One moon later, after a fever and recriminations from the family, after long arguments and accusations, Hardt was woken in the silence of night and spirited away from his mother and his grandparents and his younger aunt and his uncle. He traveled for five suns by boat, by cart, by horse, and by foot during all of which he was held and cuddled and tickled and smothered in kisses. And after five suns he was laid to bed in the tiny cottage which became a happy home where he was loved and treasured by his aunt Vyck. And where his mother never bothered to look for him.
The dTelfur
143rd year of Konifer Vize (105ath lander reckoning)
∞
Deg slowly lifted his great head and looked up into the cloudless sky. A good day for flying he thought. He turned his neck a few times to get the cricks out and looked over the village. Well he hadn’t been asleep too long. There was Dorat still mending her pants. And Tcoa still crying over her broken wing despite the telf healer Nyah’s attentions. Just asleep long enough to stiffen his neck. He shifted his body on the eggs and reached his nose again into the air. Yes, there it was, the faint smell of some great fire. It hadn’t been just in his dream. He could smell it, though he could see no smoke in the sky. But then his eyes were failing him. He was an old old dragon.

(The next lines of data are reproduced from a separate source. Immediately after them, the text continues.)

/-- The area that a write of a surface stands in, and whether it is first-class: by the unit that has the parcel of its tag, else, for parity and
filler, the band open on the surface. -/
def State.writeArea (s : State) (surface lpn : Nat) : Option (Nat × Bool) :=
  let bands := s.office.units.flatMap fun u =>
    (u.2.triples.filter fun t => t.1 == lpn && entSC t.2.2 && bitsOf (entLoc t.2.2) 30 26 == surface).map fun t => (placeArea (entLoc t.2.2), false)
  let slots := s.office.units.flatMap fun u => (u.2.slots.filter fun f => f.1 == lpn).flatMap fun f =>
    ([f.2.locA, f.2.locB].filter fun l => bitsOf l 30 26 == surface).map fun l => (placeArea l, true)
  let other := (s.office.bands.filter fun b => b.1 / 65536 == surface && b.2.state == 2).map fun b => (b.1, false)
  (slots ++ bands ++ other).head?

/-- A physical sector joins its band's defect list (R154). -/
def addDefect (b : Band) (track sector : Nat) : List Nat :=
  if b.defects.contains (track * 4096 + sector) then b.defects else b.defects ++ [track * 4096 + sector]

/-- The spare tracks left of a first-class area (R153, R309): 2 % of its tracks, which the spec does not number. -/
def State.spareTracks (s : State) (area : Nat) : Nat := Config.fcSpares area - (s.office.replaced.filter fun r => r.1 == area).length

/-- A whole track of a first-class area is replaced by a spare track (R153), where one is left; the old one is never used again. Base firmware
writes the track's data there by lane operations. -/
def State.replaceTrack (s : State) (area track : Nat) : State :=
  if s.office.replaced.contains (area, track) || s.spareTracks area = 0 then s
  else s.putOffice { s.office with replaced := s.office.replaced ++ [(area, track)] }

/-- A lane can take an operation of base firmware's own. -/
def State.laneFree (s : State) (x : Act) : Bool :=
  (s.mediaOp x).isNone && s.laneRoom x && s.on (Reg.CH_CTRL_ENABLE x) && s.get (Reg.CH_STATUS_STATE x) != 6

/-- An operation of base firmware's own starts, or completes at once with no sector touched. -/
def State.firmwareOp (s : State) (x : Act) (o : LaneOp) : State :=
  match s.opRefusal x o with
  | some e => (s.complete x { o with ended := some e }).laneRest x
  | none => s.beginOp x o

/-- The next free sector after the write point that a sector's write belongs to (R139, R154): the least at or after it. -/
def State.writePoint (s : State) (x : Act) (p : NotPlaced) : Nat × Nat :=
  let z := s.zone x (64 * p.head + p.zone)
  let l := (s.lane x).points.filter fun w =>
    w.1 == p.head && w.2.1 == p.epoch && (p.track < w.2.2.1 || (p.track == w.2.2.1 && p.sector < w.2.2.2))
  let w := (sortBy (fun a b => a.2.2.1 ≤ b.2.2.1) l).head?
  match w with
  | some w => if w.2.2.2 < z.sectors then (w.2.2.1, w.2.2.2) else (w.2.2.1 + 1, 0)
  | none => if p.sector + 1 < z.sectors then (p.track, p.sector + 1) else (p.track + 1, 0)

/-- A sector whose last attempt failed is relocated (R139, R154, R319): on a band it joins the defect list and its data goes to the next free sector
after the write point; past DEFECT_MAX the band fails. In the first-class region its track is replaced (R153). -/
def State.relocate (s : State) (x : Act) (p : NotPlaced) : State :=
  let surface := surfaceOf x p.head
  let l := s.lane x
  let s := s.putLane x { l with notPlaced := l.notPlaced.erase p }
  match s.writeArea surface (s.dram p.tagAt 6) with
  | none => s
  | some (k, true) => s.replaceTrack k p.track
  | some (k, false) =>
    let b := s.band k
    if s.rcv.policy.defectMax ≤ b.defects.length then s.failBand (k / 65536) (k % 65536)
    else
      let s := s.setBands [(k, { b with defects := addDefect b p.track p.sector })]
      let w := s.writePoint x p
      s.firmwareOp x (s.newOp x 2 p.head p.zone 0xFFFF w.1 w.2 1 false p.epoch p.data p.tagAt p.statusAt)

/-- SECTOR_REWRITE (R139): base firmware writes a not-placed sector again at its position, at most REWRITES times, and then relocates it. -/
def execSectorRewrite (x : Act) (k : Nat) (s : State) : Host.Outcome State Fault Refusal :=
  let l := s.lane x
  match l.notPlaced[k]? with
  | none => ok s
  | some p =>
    if !s.laneFree x then ok s
    else if p.tries < s.rcv.policy.rewrites then
      let s := s.putLane x { l with notPlaced := l.notPlaced.map fun q => if q == p then { q with tries := q.tries + 1 } else q }
      ok (s.firmwareOp x (s.newOp x 2 p.head p.zone 0xFFFF p.track p.sector 1 false p.epoch p.data p.tagAt p.statusAt))
    else ok (s.relocate x p)

/-- The first-class area that a place's sector stands in, none where its parcel has no slot on that surface. -/
def State.placeSlot (s : State) (p : RecPlace) : Option Nat :=
  let f := if entFC (s.mapEntry p.lpn) then (sGet? s.office.fc p.lpn).filter fun f => bitOf f.mask (p.sect % 64) else none
  f.bind fun f => ([f.locA, f.locB].find? fun l => bitsOf l 30 26 == p.surface).map placeArea

/-- A place's sector is written in place, or read back, by an operation of base firmware's own (R153). -/
def State.moveOp (s : State) (p : RecPlace) (back : Bool) : State :=
  let x := Act.num p.lane
  let m : Move := ⟨p, (s.lane x).serial, back, none⟩
  let o := s.newOp x (if back then 1 else 2) p.head p.zone 0xFFFF p.track p.sector 1 true (if back then 0 else p.epoch) p.data p.tagAt p.statusAt
  match s.opRefusal x o with
  | some _ => s
  | none => (s.beginOp x o).putRcv { s.rcv with moves := s.rcv.moves ++ [m] }

/-- A sector's reallocation in the first-class region goes on (R153): written with a good receipt it is read back; read back good at first pass,
the position stays in use; otherwise its track is replaced. -/
def State.moveOn (s : State) (m : Move) (status : Nat) : State :=
  let x := Act.num m.place.lane
  let rest := s.putRcv { s.rcv with moves := s.rcv.moves.erase m }
  if !m.back && status == 0x01 then (if s.laneFree x then rest.moveOp m.place true else s)
  else if m.back && status ≤ 0x02 then rest
  else
    let l := rest.lane x
    let rest := rest.putLane x { l with notPlaced := l.notPlaced.filter fun q =>
      !(q.head == m.place.head && q.track == m.place.track && q.sector == m.place.sector) }
    match rest.placeSlot m.place with
    | some k => rest.replaceTrack k m.place.track
    | none => rest

/-- The valid parcels of a band that is retired for its defects go to a spare band of its surface, which takes its place in the group (R154, R348);
where none is left the group is queued for re-sorting. -/
def State.replaceBand (s : State) (k : Nat) : State :=
  let b := s.band k
  let lost := (k / 65536, k % 65536)
  match sGet? s.office.groups b.group, s.replacement [lost.1] lost with
  | some e, some new => s.rebuildMember b.group e lost new
  | _, _ => s.setBands [(k, { b with state := 5, resort := true })]

/-- A sector of a band is reallocated (R154): its parcel's data goes to the first-class region as a fresh write, the sector joins the band's defect
list, and the band is queued for re-sorting; past DEFECT_MAX it is retired. It is not where the first-class region has no room. -/
def State.moveFromBand (s : State) (p : RecPlace) : State × Bool :=
  match s.fcPlace p.lpn (2 ^ 64 - 1) with
  | (_, none) => (s, false)
  | (s, some (t, f)) =>
    let k := placeArea (entLoc p.entry)
    let b := s.band k
    let d := addDefect b p.track p.sector
    let s := s.addUnit ⟨.place, [t], [f], false, [], none, true⟩
    if s.rcv.policy.defectMax < d.length then (s.replaceBand k, true)
    else
      let r := s.switchJob []
      let b' := { b with defects := d, resort := true }
      let s := r.1.putOffice { r.1.office with bands := sIns r.1.office.bands k b' }
      (s.journal ⟨r.2.1, 0x07, [], [], [(k, b')]⟩, true)

/-- REALLOCATION (R152 to R154): a reallocation under way in the first-class region goes on, else the oldest sector that a ladder's result calls for
is reallocated. It waits while writes are held, and is abandoned where the parcel's mapping has changed since the read. -/
def execReallocation (s : State) : Host.Outcome State Fault Refusal :=
  if !s.mayPlace then ok s
  else
    match s.rcv.moves.find? fun m => m.status.isSome with
    | some m => ok (s.moveOn m (m.status.getD 0))
    | none =>
      match s.rcv.ends with
      | [] => ok s
      | p :: rest =>
        let s' := s.putRcv { s.rcv with ends := rest }
        if s.mapEntry p.lpn != p.entry then ok s'
        else if (s.placeSlot p).isSome then
          if s.laneFree (Act.num p.lane) then ok (s'.moveOp p false) else ok s
        else if entSC p.entry && bitsOf (entLoc p.entry) 30 26 == p.surface then ok (if (s'.moveFromBand p).2 then (s'.moveFromBand p).1 else s)
        else ok s'

end Sys2Proof.Machine
end

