/-- Step 8 of R49 (R50, R59, R265): domains, the tests of the decoder halves, the spindle legs and the chopper, and both control stores
loaded. -/
def State.startStep8 (s : State) (tested : Bool) (f : StartFacts) (fac z : Area) : State :=
  let s := ([12, 18, 9, 10] ++ recordDomains fac.sets).foldl (fun (s : State) n => if s.pdOn n then s else s.pdSwitchOn n) s
  let lost := if tested then 0 else s.get Reg.DEC_STATUS_FAULT
  let out (h : Nat) : Bool := !bitOf f.halves h || bitOf lost h
  let halves := b2n (!out 0) + 2 * b2n (!out 1)
  let leg := if tested || s.get Reg.SYS_SPARES_SPARE_LEG = 0 then f.leg % 4 else s.get Reg.SYS_SPARES_SPARE_LEG
  let s := s.setAll [(Reg.DEC_STATUS_FAULT, 3 - halves), (Reg.DEC_STATUS_IN_SERVICE, halves), (Reg.SYS_SPARES_DEC_HALVES, halves),
    (Reg.SYS_SPARES_SPARE_LEG, leg), (Reg.SPN_STATUS_SPARE_LEG, leg)]
  let s := s.inc Reg.PWR_COUNTS_CHOP_EVENTS
  let s := if f.chopOk then s else (s.set Reg.PWR_STATUS_CHOP_FAULT 1).set Reg.PWR_INT_CHOP_FAULT 1
  let s := { s with eng := { s.eng with store := toSparse (z.words 0x11), provides := z.provides 0x11 },
                    pre := { s.pre with store := toSparse (z.words 0x12), provides := z.provides 0x12 } }
  s.setAll [(Reg.CRE_STATUS_STATE, 2), (Reg.CRE_BUILD_BUILD, z.build 0x11), (Reg.PRE_STATUS_STATE, 2), (Reg.PRE_BUILD_BUILD, z.build 0x12)]

/-- The staged words of a sealed-set record, by live address, later pairs replacing earlier ones (R54). -/
def recordWords (s : State) (pairs : List (Nat × Nat)) : List (Nat × Nat) :=
  pairs.foldl (fun l p =>
    let a := liveOf p.1
    if !stageable a || s.deadStage a then l else (l.filter fun q => q.1 != a) ++ [(a, p.2)]) []

/-- Step 9 of R49 for one record (R50, R54, R56): posted at the next tick, or rejected, told and passed over. -/
def State.postRecord (s : State) (k : Nat) (pairs : List (Nat × Nat)) : State :=
  let ws := recordWords s pairs
  let r := s.sealRule ws
  let s := { s with tick := s.tick + 1 }
  if r = 0 then
    let t := s.applySet ws
    { t with bootKeys := t.bootKeys ++ ws }
  else ((s.putHost { s.host with recordRejected := true }).event 0x00 0x0D k r).ledger 0x0060 [2, k, r, 0, 0, 0, 0]

/-- The heads retired and the position map go with the boot records (R217, R354); a reinstatement takes effect at a cold start. -/
def State.postHeads (s : State) (cold : Bool) : State :=
  let d := s.devNow
  let s := if cold && d.reinstate != 0 then
      s.changeDev fun d =>
        { d with
          retired := (List.range 32).foldl (fun m k => if bitOf d.retired k && !bitOf d.reinstate k then m + 2 ^ k else m) 0,
          reinstate := 0 }
    else s
  let d := s.devWanted
  let s := (List.range 32).foldl (fun s k => if bitOf d.retired k && s.fitted (Act.num (k / 8)) then
    (s.setBit (Reg.ARM_HEADS_RETIRED (Act.num (k / 8))) (k % 8) true).setBit Reg.CNS_UNAVAIL_UNAVAIL k true else s) s
  (d.posmap.zip (List.range 32)).foldl (fun s p => s.setPos p.2 p.1) s

/-- Media keys are unwrapped from the device records (R60, R361). -/
def State.loadKeys (s : State) (kek : List Nat) : State :=
  if kek.isEmpty then s
  else
    let s := (s.putCons { s.cons with kek := (List.range 8).map fun n => (n, kek.getD n 0) }).set Reg.CNS_KEY_STAT_NO_KEK 0
    s.devNow.keys.foldl (fun s p => match keyUnwrap s.kekBytes p.2.2 with
      | some k => s.putKey p.1 (some (ofBytes k))
      | none => s.set Reg.CNS_KEY_STAT_UNWRAP_FAIL 1) s

/-- Base firmware sets up the bag pools (R411) and gives the in-tray's entries of the last flush their bags again (R259). -/
def State.replayTray (s : State) (pools : List Nat) : State :=
  let s := (List.range 4).foldl (fun s n =>
    let b := 2 ^ 20 * pools.getD n 0
    (s.set (Reg.BPM_POOL_BASE_LO_BASE n) b).set (Reg.BPM_POOL_BASE_HI_BASE n) (b / 2 ^ 32)) s
  let s := { s with bags := { s.bags with up := true } }
  let s := (List.range 4).foldl (fun s n => s.bpmRefresh n) s
  let s := s.host.tray.foldl (fun s t =>
    let n := t.size
    match s.takeBags (2 ^ 18) (List.replicate (n / 65536) 1 ++ List.replicate ((n % 65536 + 4095) / 4096) 0) [] with
    | (s, some bags) =>
      let s := s.bagStore bags 0 ((List.range n).map fun i => BitVec.ofNat 8 (sGet t.kept i 0))
      s.putHost { s.host with tray := s.host.tray.map fun u => if u.serial = t.serial then { u with bags := bags, kept := [] } else u }
    | (s, none) => s) s
  s.itrayRefresh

He himself couldn’t fathom why he was still breathing the sweet air of the dTelfur mountain but lived he did and breathed. And grew. The other dTelfur went off to shed in the privacy of the deep woods or to ease the itch of sloughing skin in the rivers, lakes, and oceans. But Deg was too big now to go flying off willy nilly. He shed where he was and the others of the village, dtur and telf alike, would scratch him and scrub him and rake the old hide into the hatching sands, marveling as they did at his new hide’s luster and resilience. Everyone was kind to Deg, the oldest and thus largest of all the dTelfur dragons. The two-legged telf hatchlings would beg him to tell them stories of the ancient times as they climbed between his toes and got those hard to scratch recesses. They believed the adults who told them Deg had been alive when the winged dTur and two-legged Telfs were separate species warring for dominance in these lands. But that had been generations before even Deg had cracked shell on these very grounds.